#### EXERCISE
For the word "withFetchWord", search the records and show each line in which it occurs.
[LISTED ENTRIES — start]
-- ==== Sys2Proof/Machine/Messages.lean ====
section
/-! DEFINITION. The meanings of the message rows: what an accepted packet of each code does (44_field_codec.md R220 to
R239), the part of the RX_BYTE that closes its frame (notes/assumptions/7.md). -/

namespace Sys2Proof.Machine

open Sys2Proof

/-- MSG_HEATER_ENABLE (R225). -/
def execMsgHeaterEnable (data : U32) (s : State) : Host.Outcome State Fault Refusal :=
  .next (receiveFamily Config.chip .f3400 0x3400#16 data s)

/-- MSG_BATH_TIMER_MAXTEMP (R226). -/
def execMsgBathTimerMaxTemp (data : U32) (s : State) : Host.Outcome State Fault Refusal :=
  .next (receiveFamily Config.chip .f4002 0x4002#16 data s)

/-- MSG_PCB_LIMIT (R227). -/
def execMsgPcbLimit (data : U32) (s : State) : Host.Outcome State Fault Refusal :=
  .next (receiveFamily Config.chip .f4003 0x4003#16 data s)

/-- MSG_DATETIME (R228). -/
def execMsgDatetime (data : U32) (s : State) : Host.Outcome State Fault Refusal :=
  .next (receiveFamily Config.chip .f4200 0x4200#16 data s)

/-- MSG_TEMPERATURES (R229). -/
def execMsgTemperatures (data : U32) (s : State) : Host.Outcome State Fault Refusal :=
  .next (receiveFamily Config.chip .f6000 0x6000#16 data s)

/-- MSG_HUMIDITY (R230). -/
def execMsgHumidity (data : U32) (s : State) : Host.Outcome State Fault Refusal :=
  .next (receiveFamily Config.chip .f6001 0x6001#16 data s)

/-- MSG_OPERATION_BLOCKED (R231). -/
def execMsgOperationBlocked (data : U32) (s : State) : Host.Outcome State Fault Refusal :=
  .next (receiveFamily Config.chip .f7000 0x7000#16 data s)

/-- MSG_RELAY_COIL (R232). -/
def execMsgRelayCoil (data : U32) (s : State) : Host.Outcome State Fault Refusal :=
  .next (receiveFamily Config.chip .f7180 0x7180#16 data s)

/-- MSG_TANK_LEVEL (R233). -/
def execMsgTankLevel (data : U32) (s : State) : Host.Outcome State Fault Refusal :=
  .next (receiveFamily Config.chip .f7280 0x7280#16 data s)

/-- MSG_DISALLOWED_WINDOW (R234). -/
def execMsgDisallowedWindow (data : U32) (s : State) : Host.Outcome State Fault Refusal :=
  .next (receiveFamily Config.chip .f9000 0x9000#16 data s)

/-- MSG_TOTAL_UPTIME (R235). -/
def execMsgTotalUptime (data : U32) (s : State) : Host.Outcome State Fault Refusal :=
  .next (receiveFamily Config.chip .f9400 0x9400#16 data s)

/-- MSG_REMAINING_TIME (R236). -/
def execMsgRemainingTime (data : U32) (s : State) : Host.Outcome State Fault Refusal :=
  .next (receiveFamily Config.chip .f9401 0x9401#16 data s)

/-- MSG_DOOR_BLOCK (R237). -/
def execMsgDoorBlock (data : U32) (s : State) : Host.Outcome State Fault Refusal :=
  .next (receiveFamily Config.chip .fB000 0xB000#16 data s)

/-- MSG_SENSOR_FAULT (R238): the code is 0xB600 with low byte `lo`. -/
def execMsgSensorFault (lo : Byte) (data : U32) (s : State) : Host.Outcome State Fault Refusal :=
  .next (receiveFamily Config.chip .fB6 (be16 0xB6#8 lo) data s)

/-- MSG_UNHANDLED (R239): the payload is read by no rule. -/
def execMsgUnhandled (code : U16) (_data : U32) (s : State) : Host.Outcome State Fault Refusal :=
  .next (unhandled code s)

end Sys2Proof.Machine
end

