/-- R271: at a full queue each pushing operation sets QUEUE_OVERFLOW and makes no later step (no pending target, no
debounce timestamp, no event); what it did before the push stands (for a 0xB000 packet: cache, READY, events). -/
def Obligations.FullQueueFaults : Prop :=
  ∀ s : State, s.OnTime → ¬ s.HasRoom Config.chip →
    (∀ i : Instr, ((∃ t c d, i = .enqueue t c d) ∨ (∃ m, i = .setBathTime m) ∨ (∃ c, i = .setBathTemp c) ∨
        (∃ c, i = .setMaxBathTemp c) ∨ (∃ n, i = .setHumStep n) ∨ (∃ p, i = .setHumPct p ∧ p.toNat ≤ 63)) →
      exec i s = .next { s with
        tLastOp := some s.now, fault := { s.fault with queueOverflow := true } }) ∧
    (s.truthLearned = true →
      exec (.setLight (!s.lightTruth)) s = .next { s with
        tLastOp := some s.now, fault := { s.fault with queueOverflow := true } } ∧
      exec (.setHeater (!s.heaterTruth)) s = .next { s with
        tLastOp := some s.now, fault := { s.fault with queueOverflow := true } }) ∧
    (∀ on, s.truthLearned = false → (∀ t, s.lastCmdLight = some t → t + Config.chip.debounceMs ≤ s.now) →
      exec (.setLight on) s = .next { s with
        tLastOp := some s.now, fault := { s.fault with queueOverflow := true } }) ∧
    (∀ on, s.truthLearned = false → (∀ t, s.lastCmdHeater = some t → t + Config.chip.debounceMs ≤ s.now) →
      exec (.setHeater on) s = .next { s with
        tLastOp := some s.now, fault := { s.fault with queueOverflow := true } }) ∧
    (∀ d id, (d, id) ∈ [(0x00060001#32, 0x20#32), (0x00130001#32, 0x21#32), (0x00130003#32, 0x22#32),
        (0x00140003#32, 0x23#32)] →
      exec (.msgDoorBlock d) s = .next { s with
        caches := { s.caches with cB000 := ⟨d, true⟩ }
        ready := false
        events := s.events ++ [⟨.readyStatus, 0#32⟩, ⟨.heaterState, id⟩]
        fault := { s.fault with queueOverflow := true } })

/-- R331, R245, R302, R304: SET_BATH_TIME clamps to 575, pushes the time merged into the 0x4002 cache, sets the
pending target, and publishes it on change. -/
def Obligations.SetBathTimePushesAndPends : Prop :=
  ∀ (minutes : U16) (m : Minutes) (s : State), s.OnTime → s.HasRoom Config.chip →
    m.val = min minutes.toNat 575 →
    exec (.setBathTime minutes) s = .next { s with
      tLastOp := some s.now
      txq := s.txq ++ [encodeFrame ⟨Config.chip.cmdType, 0x4002#16,
        (s.caches.c4002.data &&& 0xFFFFF000#32) ||| (btEncode m).setWidth 32⟩]
      btPending := some m
      btSetT := s.now
      lastPubBt := some m
      events := s.events ++ if s.lastPubBt = some m then [] else [⟨.bathTimeSetting, BitVec.ofNat 32 m.val⟩] }

/-- R332, R246, R333, R247: the temperature sets clamp to 0..227 °C and push 9 or 18 times the temperature merged into
the family's cache; nothing else changes. -/
def Obligations.SetTemperaturesPushTheMergedPayload : Prop :=
  ∀ (celsius : U16) (s : State), s.OnTime → s.HasRoom Config.chip →
    exec (.setBathTemp celsius) s = .next { s with
      tLastOp := some s.now
      txq := s.txq ++ [encodeFrame ⟨Config.chip.cmdType, 0x6000#16,
        (s.caches.c6000.data &&& 0xFFC007FF#32) ||| (BitVec.ofNat 32 (9 * min celsius.toNat 227) <<< 11)⟩] } ∧
    exec (.setMaxBathTemp celsius) s = .next { s with
      tLastOp := some s.now
      txq := s.txq ++ [encodeFrame ⟨Config.chip.cmdType, 0x4002#16,
        (s.caches.c4002.data &&& 0x000FFFFF#32) ||| (BitVec.ofNat 32 (18 * min celsius.toNat 227) <<< 20)⟩] }
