-- ==== Sys2Proof/Tests/Slice0.lean ====
section
/-! SUPPORT. The writer's own tests: the well-formedness smoke test, a written-out word for every instruction, vectors
of spec/95_test_vectors.md under its example configuration EX, and a witness for the hypotheses of each statement. -/

open Sys2Proof Sys2Proof.Machine Sys2Proof.Statements

namespace Sys2Proof.Tests

/- One theorem after the other: each kernel evaluation waits for what stands before it. -/
set_option Elab.async false

/-! ### Well-formedness: the ill-formed terms -/

/-- 91 63 is ESC_END_MARKER, not an unknown escape (R151, R156). -/
theorem test_wf_unknown_escape_63 : (Instr.escUnknown 0x63#8).wf = false := by decide
theorem test_wf_unknown_escape_67 : (Instr.escUnknown 0x67#8).wf = false := by decide
theorem test_wf_unknown_escape_6E : (Instr.escUnknown 0x6E#8).wf = false := by decide
/-- A code of the map is not unhandled (R97, R239). -/
theorem test_wf_unhandled_7180 : (Instr.msgUnhandled 0x7180#16 0#32).wf = false := by decide
theorem test_wf_unhandled_B6xx : (Instr.msgUnhandled 0xB67F#16 0#32).wf = false := by decide
theorem test_wf_unhandled_exact : Instr.exactCodes.all (fun c => !(Instr.msgUnhandled c 0#32).wf) = true := by decide
theorem test_wf_holds : (Instr.escUnknown 0x62#8).wf = true ∧ (Instr.msgUnhandled 0x1234#16 0#32).wf = true ∧
    (Instr.msgUnhandled 0xB700#16 0#32).wf = true := by decide

/-! ### Decoding: words written out from R101, R151 and R97 -/

theorem test_decode_reset : decode (.portWord 0x0000000000000000#64) = .ok .reset := by rfl
theorem test_decode_rxByte : decode (.portWord 0x01000000000000A5#64) = .ok (.rxByte 0xA5#8) := by rfl
theorem test_decode_tick : decode (.portWord 0x020000000000ABCD#64) = .ok (.tick 0xABCD#16) := by rfl
theorem test_decode_enqueue :
    decode (.portWord 0x030740021234005E#64) = .ok (.enqueue 0x07#8 0x4002#16 0x1234005E#32) := by rfl
theorem test_decode_setBathTime : decode (.portWord 0x1000000000000258#64) = .ok (.setBathTime 600#16) := by rfl
theorem test_decode_setBathTemp : decode (.portWord 0x1100000000000050#64) = .ok (.setBathTemp 80#16) := by rfl
theorem test_decode_setMaxBathTemp : decode (.portWord 0x120000000000006E#64) = .ok (.setMaxBathTemp 110#16) := by rfl
theorem test_decode_setHumStep : decode (.portWord 0x13000000000000C8#64) = .ok (.setHumStep 200#8) := by rfl
theorem test_decode_setHumPct : decode (.portWord 0x1400000000000028#64) = .ok (.setHumPct 40#8) := by rfl
theorem test_decode_setLight : decode (.portWord 0x1500000000000001#64) = .ok (.setLight true) := by rfl
theorem test_decode_setHeater : decode (.portWord 0x1600000000000000#64) = .ok (.setHeater false) := by rfl
theorem test_decode_startMarker : decode (.wireByte 0x98#8) = .ok .startMarker := by rfl
theorem test_decode_endMarker : decode (.wireByte 0x9C#8) = .ok .endMarker := by rfl
theorem test_decode_escEndMarker : decode (.escapePair 0x91#8 0x63#8) = .ok .escEndMarker := by rfl
theorem test_decode_escStartMarker : decode (.escapePair 0x91#8 0x67#8) = .ok .escStartMarker := by rfl
theorem test_decode_escEscape : decode (.escapePair 0x91#8 0x6E#8) = .ok .escEscape := by rfl
theorem test_decode_escUnknown : decode (.escapePair 0x91#8 0x91#8) = .ok (.escUnknown 0x91#8) := by rfl
theorem test_decode_msgHeaterEnable : decode (.packet 0x3400#16 0x10#32) = .ok (.msgHeaterEnable 0x10#32) := by rfl
theorem test_decode_msgBathTimerMaxTemp :
    decode (.packet 0x4002#16 0x7E000080#32) = .ok (.msgBathTimerMaxTemp 0x7E000080#32) := by rfl
theorem test_decode_msgPcbLimit : decode (.packet 0x4003#16 0x5A000#32) = .ok (.msgPcbLimit 0x5A000#32) := by rfl
theorem test_decode_msgDatetime :
    decode (.packet 0x4200#16 0x030C5322#32) = .ok (.msgDatetime 0x030C5322#32) := by rfl
theorem test_decode_msgTemperatures :
    decode (.packet 0x6000#16 0x001682A3#32) = .ok (.msgTemperatures 0x001682A3#32) := by rfl
theorem test_decode_msgHumidity : decode (.packet 0x6001#16 0x4280#32) = .ok (.msgHumidity 0x4280#32) := by rfl
theorem test_decode_msgOperationBlocked :
    decode (.packet 0x7000#16 0x1#32) = .ok (.msgOperationBlocked 0x1#32) := by rfl
theorem test_decode_msgRelayCoil : decode (.packet 0x7180#16 0x3#32) = .ok (.msgRelayCoil 0x3#32) := by rfl
theorem test_decode_msgTankLevel : decode (.packet 0x7280#16 0x800#32) = .ok (.msgTankLevel 0x800#32) := by rfl
theorem test_decode_msgDisallowedWindow :
    decode (.packet 0x9000#16 0x2#32) = .ok (.msgDisallowedWindow 0x2#32) := by rfl
theorem test_decode_msgTotalUptime :
    decode (.packet 0x9400#16 0x1234#32) = .ok (.msgTotalUptime 0x1234#32) := by rfl
theorem test_decode_msgRemainingTime :
    decode (.packet 0x9401#16 0x5A#32) = .ok (.msgRemainingTime 0x5A#32) := by rfl
theorem test_decode_msgDoorBlock :
    decode (.packet 0xB000#16 0x00060001#32) = .ok (.msgDoorBlock 0x00060001#32) := by rfl
theorem test_decode_msgSensorFault :
    decode (.packet 0xB6FF#16 0x30000000#32) = .ok (.msgSensorFault 0xFF#8 0x30000000#32) := by rfl
theorem test_decode_msgUnhandled :
    decode (.packet 0x1234#16 0xDEADBEEF#32) = .ok (.msgUnhandled 0x1234#16 0xDEADBEEF#32) := by rfl

/-- The rejections of R103: the four words of 95_test_vectors.md section 9; a byte that is no marker. -/
theorem test_decode_rejects :
    decode (.portWord 0x1700000000000000#64) = .error .badOp ∧
    decode (.portWord 0x0100000000000100#64) = .error .badOperand ∧
    decode (.portWord 0x1500000000000002#64) = .error .badOperand ∧
    decode (.portWord 0x0000000000000001#64) = .error .badOperand ∧
    decode (.wireByte 0x40#8) = .error .notAMarker ∧
    decode (.escapePair 0x40#8 0x63#8) = .error .notAnEscape := ⟨rfl, rfl, rfl, rfl, rfl, rfl⟩

/-- The table's bits, one row of each format, and a packet with its operand words of zeros. -/
theorem test_decodeTableWord :
    decodeTableWord 64 0x1600000000000001 = some (.setHeater true) ∧
    decodeTableWord 8 0x98 = some .startMarker ∧
    decodeTableWord 16 0x9167 = some .escStartMarker ∧
    decodeTableWord 16 0x7180 = some (.msgRelayCoil 0#32) ∧
    decodeTableWord 16 0xB655 = some (.msgSensorFault 0x55#8 0#32) ∧
    decodeTableWord 48 0x12345678_7180 = some (.msgRelayCoil 0x56781234#32) ∧
    decodeTableWord 64 0x1700000000000000 = none ∧
    decodeTableWord 8 0x40 = none := ⟨rfl, rfl, rfl, rfl, rfl, rfl, rfl, rfl⟩

/-! ### withFetchWord: the very next step runs the row -/

/-- A port word is presented to the port. -/
theorem test_fetch_portWord : (State.reset.withFetchWord 64 0x0100000000000055).inputs =
    [⟨0x0100000000000055#64, 0⟩] := by rfl
/-- A packet stands in an open frame whose end marker is presented (95_test_vectors.md section 1.2: CRC 549C). -/
theorem test_fetch_packet : (State.reset.withFetchWord 16 0x7180).fbuf =
    [0x98#8, 0x40#8, 0x06#8, 0x71#8, 0x80#8, 0x00#8, 0x00#8, 0x00#8, 0x00#8, 0xA0#8, 0xEE#8] := by decide +kernel

/-- An outcome is a next state of which `p` holds. -/
def nextHolds (o : Host.Outcome State Machine.Fault Refusal) (p : State → Bool) : Bool :=
  match o with
  | .next t => p t
  | _ => false

/-- The step on a presented end marker runs the packet's row. -/
theorem test_step_packet : nextHolds (step (State.reset.withFetchWord 16 0x9400)) (fun t =>
    t.events == [⟨.totalUptime, 0#32⟩] && t.caches.c9400 == ⟨0#32, true⟩ && t.asmState == .waiting) = true := by
  decide +kernel

/-- The step on a presented end marker runs the pair's row: the unescaped byte is short of a content. -/
theorem test_step_pair : nextHolds (step (State.reset.withFetchWord 16 0x9162)) (fun t =>
    t.diags == [⟨.unknownEscape, 0x62#32⟩, ⟨.frameTooShort, 2#32⟩]) = true := by decide +kernel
[LISTED ENTRIES — finish]
#### EXPECTED ANSWER
/-! ### withFetchWord: the very next step runs the row -/
theorem test_fetch_portWord : (State.reset.withFetchWord 64 0x0100000000000055).inputs =
theorem test_fetch_packet : (State.reset.withFetchWord 16 0x7180).fbuf =
theorem test_step_packet : nextHolds (step (State.reset.withFetchWord 16 0x9400)) (fun t =>
theorem test_step_pair : nextHolds (step (State.reset.withFetchWord 16 0x9162)) (fun t =>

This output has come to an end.